ST. PETERSBURG — Look at the Rays lineup, and tell me what you see.
Two power hitters, a little bit of speed, a lot of walks and a gazillion strikeouts. Hard to argue, right? The Rays have four guys hovering at or below a .200 batting average, and two other hitters who are an 0-for-10 streak away from flirting with the Mendoza Line.
And now consider this:
The Rays began the weekend third in the American League in run scoring and — while the rest of baseball is squawking about the historically low offensive numbers — Tampa Bay is one of a handful of teams scoring at a greater pace than in 2020. And that team had the best record in the AL.
So how do the Rays do it?
I mean, I watch them, I appreciate them, I just don’t always get them. Yandy Diaz is the most muscle-bound singles hitter the world has ever known, Kevin Kiermaier has career-low offensive numbers, and don’t even get me started on Brandon Lowe.

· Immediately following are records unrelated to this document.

-- ==== Sys2Proof/Machine/Gable.lean ====
section
/-! DEFINITION. Gable's slots (R212, R213, R220 to R227): the intake of a CONTRIB frame, the tree, the handing over of chunks,
stalls, and the return of a slot. -/

namespace Sys2Proof.Machine

open Sys2Proof

def Gab.slot (g : Gab) (n : Nat) : Slot := Tab.get Slot.reset g.slots n

def State.setSlot (s : State) (n : Nat) (x : Slot) : State := { s with gab := { s.gab with slots := Tab.put Slot.reset s.gab.slots n x } }

/-! ### What a slot has received -/

def Slot.i (x : Slot) : Nat := x.ifmt.toNat
def Slot.o (x : Slot) : Nat := x.ofmt.toNat

/-- Elements, input bytes and chunks of a segment. -/
def Slot.elems (x : Slot) : Nat := 256 * x.eunits
def Slot.inBytes (x : Slot) : Nat := gabBytes x.i x.elems
def Slot.chunks (x : Slot) : Nat := x.elems / chunkElems x.i

/-- An input shingle of a rank. -/
def Slot.shingle (x : Slot) (rank i : Nat) : Option (BitVec 256 × Bool) := Tab.get none x.got (rank * 16384 + i)

/-- A rank's chunk is complete (R221). -/
def Slot.rankDone (x : Slot) (c rank : Nat) : Bool :=
  let k := chunkShingles x.i
  (List.range k).all fun i => (x.shingle rank (c * k + i)).isSome

/-- A node's value for a chunk can be computed: every rank under it is complete (R213). -/
def Slot.nodeDone (x : Slot) (c lo hi : Nat) : Bool := (upFrom lo (hi - lo)).all (x.rankDone c)

/-- The rank at which a node splits: the largest power of two below its width (R212). -/
def treeSplit (lo hi : Nat) : Nat := lo + 2 ^ Nat.log2 (hi - lo - 1)

/-- Whether (lo, hi) is a node with children of the tree over a range. -/
def isNode (lo hi : Nat) : Nat → Nat → Nat → Bool
  | 0, _, _ => false
  | n + 1, a, b =>
    if b - a < 2 ∨ lo < a ∨ b < hi then false
    else if lo = a ∧ hi = b then true
    else
      let m := treeSplit a b
      isNode lo hi n a m || isNode lo hi n m b

/-- A rank's chunk as accumulators. -/
def Slot.leaf (x : Slot) (c rank : Nat) : ChunkVal :=
  let k := chunkShingles x.i
  leafChunk x.i ((List.range k).map fun i => match x.shingle rank (c * k + i) with
    | some (w, false) => some w
    | _ => none)

/-- The value of node (lo, hi) for a chunk (R212, R213). -/
def Slot.value (x : Slot) (c : Nat) : Nat → Nat → Nat → ChunkVal
  | 0, lo, _ => x.leaf c lo
  | n + 1, lo, hi =>
    if hi - lo < 2 then x.leaf c lo
    else (x.value c n lo (treeSplit lo hi)).add (x.value c n (treeSplit lo hi) hi)

/-- The root's value. -/
def Slot.root (x : Slot) (c : Nat) : ChunkVal := x.value c 9 0 x.leaves

/-! ### Events -/

/-- A Gable event: the slot and the chunk (R289). -/
def gabEvent (src slot chunk : Nat) (h : Option Header) : Event :=
  let e := { eventOf src with addr := packW 64 [(0, slot % 256), (8, chunk % 1024)], access := 7 }
  match h with
  | some h => { e with node := h.srcNode, engine := h.srcEngine }
  | none => e

/-! ### Handing over (R224) -/

/-- The input shingles of a chunk, by rank. -/
def Slot.inputs (x : Slot) (c : Nat) : List (Option (BitVec 256 × Bool)) :=
  let k := chunkShingles x.i
  (List.range x.leaves).flatMap fun r => (List.range k).map fun i => x.shingle r (c * k + i)

/-- The next chunk of a slot handed over, where its root is complete. The bits of its poisoned elements are free, but equal wherever the formats
and the inputs are (R252; log entry 96). -/
def State.handOne (s : State) (n : Nat) : Option State :=
  let x := s.gab.slot n
  if (x.state = .active ∨ x.state = .stalled) ∧ x.next < x.chunks ∧ x.nodeDone x.next 0 x.leaves then
    let r := outChunk x.i x.o (Config.poisonBits x.i x.o (x.inputs x.next)) (x.root x.next)
    let bad := (r.1.filter Prod.snd).length
    let last := decide (x.next + 1 = x.chunks)
    let s := s.setSlot n { x with next := x.next + 1, state := if last then .draining else x.state }
    let s : State := { s with gab := { s.gab with err := satFld (satFld s.gab.err 32 16 bad) 48 16 r.2 } }
    let s := s.count { gabEvent 1 n x.next none with count := bad }
    some (s.takeChunk x.bundle x.segment.toNat
      { stage := x.segment.toNat % 4, off := x.next * chunkElems x.i, data := r.1.map fun p => (encodeShingle p.1, p.2),
        last := last })
  else none

/-- Chunks handed over in ascending order, as far as roots are complete. -/
def State.handOver (s : State) (n : Nat) : Nat → State
  | 0 => s
  | k + 1 => match s.handOne n with
    | some t => t.handOver n k
    | none => s

/-! ### Intake (R221, R222) -/

/-- The reason code of a refusal; 0 where the frame is taken. -/
def gabReason (slot : Option Slot) (f : Frame) (rank off : Nat) : Nat :=
  match slot with
  | none => 1
  | some x =>
    let last := off + 32 * f.data.length
    if fld f.hdr.attr 0 4 ≠ x.i then 2
    else if x.leaves ≤ rank then 3
    else if off % 32 ≠ 0 ∨ fld f.hdr.fpa 18 30 ≠ 0 ∨ off / chunkBytes x.i ≠ (last - 1) / chunkBytes x.i ∨ x.inBytes < last then 4
    else if (upFrom (off / 32) f.data.length).any fun i => (x.shingle rank i).isSome then 5
    else 0

/-- GAB_REFUSE_FIRST. -/
def refuseWord (slot rank reason off beat : Nat) : W64 :=
  packW 64 [(0, slot), (8, rank), (16, reason), (20, off), (38, beat % 2 ^ 25), (63, 1)]

/-- A frame refused (R221): counted, captured, and reported to the sequencer as R120 requires. -/
def State.gabRefuse (s : State) (slot : Option Nat) (h : Header) (rank off reason chunk : Nat) : State :=
  let n := slot.getD 0xFF
  let g := s.gab
  let s : State := { s with gab := { g with
    err := satFld g.err 0 16 1
    refuseFirst := if bitAt g.refuseFirst 63 then g.refuseFirst else refuseWord n rank reason off s.beat } }
  (s.count (gabEvent 14 n chunk (some h))).trsReport h 8

/-- The time at which a chunk is whole noted for its rank, where it is. -/
def Slot.note (x : Slot) (c rank now : Nat) : Slot :=
  if x.rankDone c rank then { x with doneAt := Tab.put 0 x.doneAt (rank * 1024 + c) now } else x

/-- The frame's shingles decoded in correcting mode and stored at a time. -/
def Slot.store (x : Slot) (f : Frame) (rank off now : Nat) : Slot :=
  { x with got := f.data.zipIdx.foldl (fun t p =>
      let v : BitVec 256 × Bool := if poisoned f.hdr p.2 then (0, true) else match (decodeShingle p.1).data with
        | some w => (w, false)
        | none => (0, true)
      Tab.put none t (rank * 16384 + off / 32 + p.2) (some v)) x.got : Slot }.note (off / chunkBytes x.i) rank now

/-- Shingles of a frame that correcting mode corrects. -/
def correctedIn (f : Frame) : Nat :=
  (f.data.zipIdx.filter fun p => !poisoned f.hdr p.2 && (decodeShingle p.1).wasCorrected).length

/-- The stalled nodes whose missing input has arrived are released; without any the slot is ACTIVE again (R223). -/
def Slot.unstall (x : Slot) : Slot :=
  let l := x.stalls.filter fun t => !x.nodeDone t.chunk t.lo t.hi
  { x with stalls := l, state := if x.state = .stalled ∧ l = [] then .active else x.state }

/-- A CONTRIB frame taken in. -/
def State.gabTake (s : State) (f : Frame) : State :=
  let h := f.hdr
  let rank := fld h.aux 48 8
  let off := fld h.fpa 0 18
  let slot := s.gab.slotOf (BitVec.ofNat 32 (fld h.aux 0 32)) (fld h.aux 32 16)
  let x := slot.map s.gab.slot
  let chunk := off / chunkBytes ((x.map Slot.i).getD 0)
  match gabReason x f rank off, slot with
  | 0, some n =>
    let x := ((s.gab.slot n).store f rank off s.tim.fifths).unstall
    let s := s.setSlot n x
    let s : State := { s with gab := { s.gab with work := s.gab.work + BitVec.ofNat 64 f.data.length } }
    (s.count { gabEvent 0 n chunk (some h) with count := correctedIn f }).handOver n x.chunks
  | r, _ => s.gabRefuse slot h rank off r chunk

/-- CONTRIB (R221, R222, R224): the frame at the head of Gable's queue; during a teardown it is discarded (R226). -/
def execContrib (s : State) : Host.Outcome State Fault Refusal :=
  .next (match s.dequeue (agentQueue agGable 1) with
  | none => s
  | some (e, s) => if s.inTeardown then s else s.gabTake e.frame)

/-! ### Stalls (R223) -/

/-- GAB_STALL_FIRST. -/
def stallWord (slot chunk lo hi beat : Nat) : W64 :=
  packW 64 [(0, slot), (8, chunk), (18, lo), (26, hi), (34, beat % 2 ^ 29), (63, 1)]

/-- One child of a node has its value for a chunk, and the other has not. -/
def Slot.oneChild (x : Slot) (c lo hi : Nat) : Bool :=
  x.nodeDone c lo (treeSplit lo hi) != x.nodeDone c (treeSplit lo hi) hi

/-- A node stalls its tree. -/
def State.stallNode (s : State) (n : Nat) (t : Stall) : State :=
  let x := s.gab.slot n
  if x.state = .stalled then
    (if t ∈ x.stalls then s else s.setSlot n { x with stalls := x.stalls ++ [t] })
  else
    let s := s.setSlot n { x with state := .stalled, stalls := [t], stallAt := s.tim.fifths }
    let g := s.gab
    let s : State := { s with gab := { g with
      err := satFld g.err 16 16 1
      stallFirst := if bitAt g.stallFirst 63 then g.stallFirst else stallWord n t.chunk t.lo t.hi s.beat } }
    s.count (gabEvent 10 n t.chunk none)

/-- GAB_SKEW_CFG.LIMIT in ns; values below 1,024 act as 1,024 (R227). -/
def Gab.skewNs (g : Gab) : Nat := max 1024 (fld g.skewCfg 0 16)

/-- When a range of ranks completed a chunk: with its last rank. -/
def Slot.doneTime (x : Slot) (c lo hi : Nat) : Nat := (upFrom lo (hi - lo)).foldl (fun a r => max a (Tab.get 0 x.doneAt (r * 1024 + c))) 0

/-- When the first child of a node completed a chunk, which started the node's timer (R223). -/
def Slot.firstDone (x : Slot) (c lo hi : Nat) : Nat :=
  let m := treeSplit lo hi
  if x.nodeDone c lo m then x.doneTime c lo m else x.doneTime c m hi

/-- STALLED (R223): LIMIT ns have passed since the first child of a node completed a chunk, and the second has not. -/
def execStalled (slot : Byte) (chunk : BitVec 10) (lo hi : Byte) (s : State) : Host.Outcome State Fault Refusal :=
  let x := s.gab.slot slot.toNat
  .next (if (x.state = .active ∨ x.state = .stalled) ∧ isNode lo.toNat hi.toNat 9 0 x.leaves ∧ chunk.toNat < x.chunks ∧
      x.oneChild chunk.toNat lo.toNat hi.toNat then
    (s.toTime (x.firstDone chunk.toNat lo.toNat hi.toNat + 5 * s.gab.skewNs)).stallNode slot.toNat { chunk := chunk.toNat, lo := lo.toNat, hi := hi.toNat }
  else s)

/-- GAB_SKEW_CFG.ABANDON; 0 acts as 0x4000 (R227). -/
def Gab.abandonBeats (g : Gab) : Nat := if fld g.skewCfg 16 16 = 0 then 0x4000 else fld g.skewCfg 16 16

/-- GABLE_ABANDON (R223): at a beat by which a slot has stayed STALLED for ABANDON beats. -/
def execGableAbandon (slot : Byte) (beat : W64) (s : State) : Host.Outcome State Fault Refusal :=
  let s := s.toBeat beat.toNat
  let x := s.gab.slot slot.toNat
  .next (if x.state = .stalled ∧ x.stallAt + 5120 * s.gab.abandonBeats ≤ s.beat * 5120 then
    s.fatal 10 .nothing (gabEvent 10 slot.toNat ((x.stalls.head?.map fun t => t.chunk).getD 0) none)
  else s)

/-! ### Release (R224) -/

/-- SLOT_FREE (R224): the slot released first has been written to zero. -/
def execSlotFree (s : State) : Host.Outcome State Fault Refusal :=
  .next (match s.gab.released with
  | [] => s
  | n :: l => ({ s with gab := { s.gab with released := l } }).setSlot n Slot.reset)

end Sys2Proof.Machine
end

Going into the Texas series, the Rays were hitting .229 as a team and yet scoring 4.95 runs per game. I’m not saying that’s crazy, but the last team to hit below .230 and score that many runs in a season was the Brooklyn Atlantics. In 1874.
So, again, how do the Rays do it?
It’s a combination of things, some expertly intended and some a little more fortuitous. For instance, the Rays have always placed a high value on hitters who know how to draw a base-on-balls. And so, while Tampa Bay’s batting average is near the bottom of the barrel, they lead the league in walks by a healthy margin. And that means they’ve had more baserunners than any AL team other than the Astros.
The Rays are also willing to sacrifice contact for power. And so you have Tampa Bay on pace to shatter the MLB record for strikeouts in a season by more than 100, but you also have Austin Meadows, Mike Zunino, and maybe even Lowe, capable of hitting 30 homers this season.
The result is, while the Rays have a lot of unsightly batting averages and an infuriatingly high rate of strikeouts, they are also a walk and a home run away from taking a 2-0 lead.
Don’t laugh, that happens more than you think. And it’s part of the fortuitous thing I was talking about.
When it comes to home runs, the Rays have done more with less than any other team in the AL. Toronto, Minnesota, Oakland and Boston had all hit as many, or more, home runs than Tampa Bay going into Friday night’s games. And yet the Rays have scored more runs via the homer than any of those teams. How? By hitting 39 of their home runs with runners on base and only 31 solo shots. Minnesota, by comparison, had 27 homers with runners on base and 50 solo shots. Toronto also had 50 solo shots. Oakland had 47.
That means there’s probably been a bit of good fortune involved in Tampa Bay’s current offensive output. Even though the Rays have had slightly fewer baserunners than last season, they’re scoring significantly more runs per homer (1.75) than they did in 2020 (1.41).
“We walk a lot, which helps. We do strike out a lot which, at times, can negate (the walks),” manager Kevin Cash said. “I think the timeliness of things right now are going in our favor. We talked about it during the first month of the season when we weren’t getting it done with guys in scoring position. Now we are doing that, and then some.”
It’s probably safe to assume the Rays will not keep scoring the way they have the past month. Since May 2, Tampa Bay has averaged 5.8 runs per game, which is almost two full runs higher than the first 28 games of the season.
And yet, you look at the lineup and still see room to grow. Randy Arozarena has been solid, but he hasn’t had a hot streak. Lowe, Kiermaier, Diaz and Mike Brosseau have all performed below their career numbers. Ji-Man Choi only has 58 plate appearances, most of which coincided with the recent hot streak. Other than Zunino and Francisco Mejia, there’s really no one in the lineup overperforming based on expectations.
“In the end, the biggest reason our offense works is we have talented hitters. They are committed to their strengths, and when they get their pitches, they are making the most of it,” Cash said. “And it seems like right now there are 6-7 guys a night who are contributing. When you have that much length in your lineup, good things can happen.”
Of course, there’s a couple of other reasons for optimism going forward. You might have heard of Vidal Brujan and Wander Franco at Triple-A Durham, but that’s another story for another day.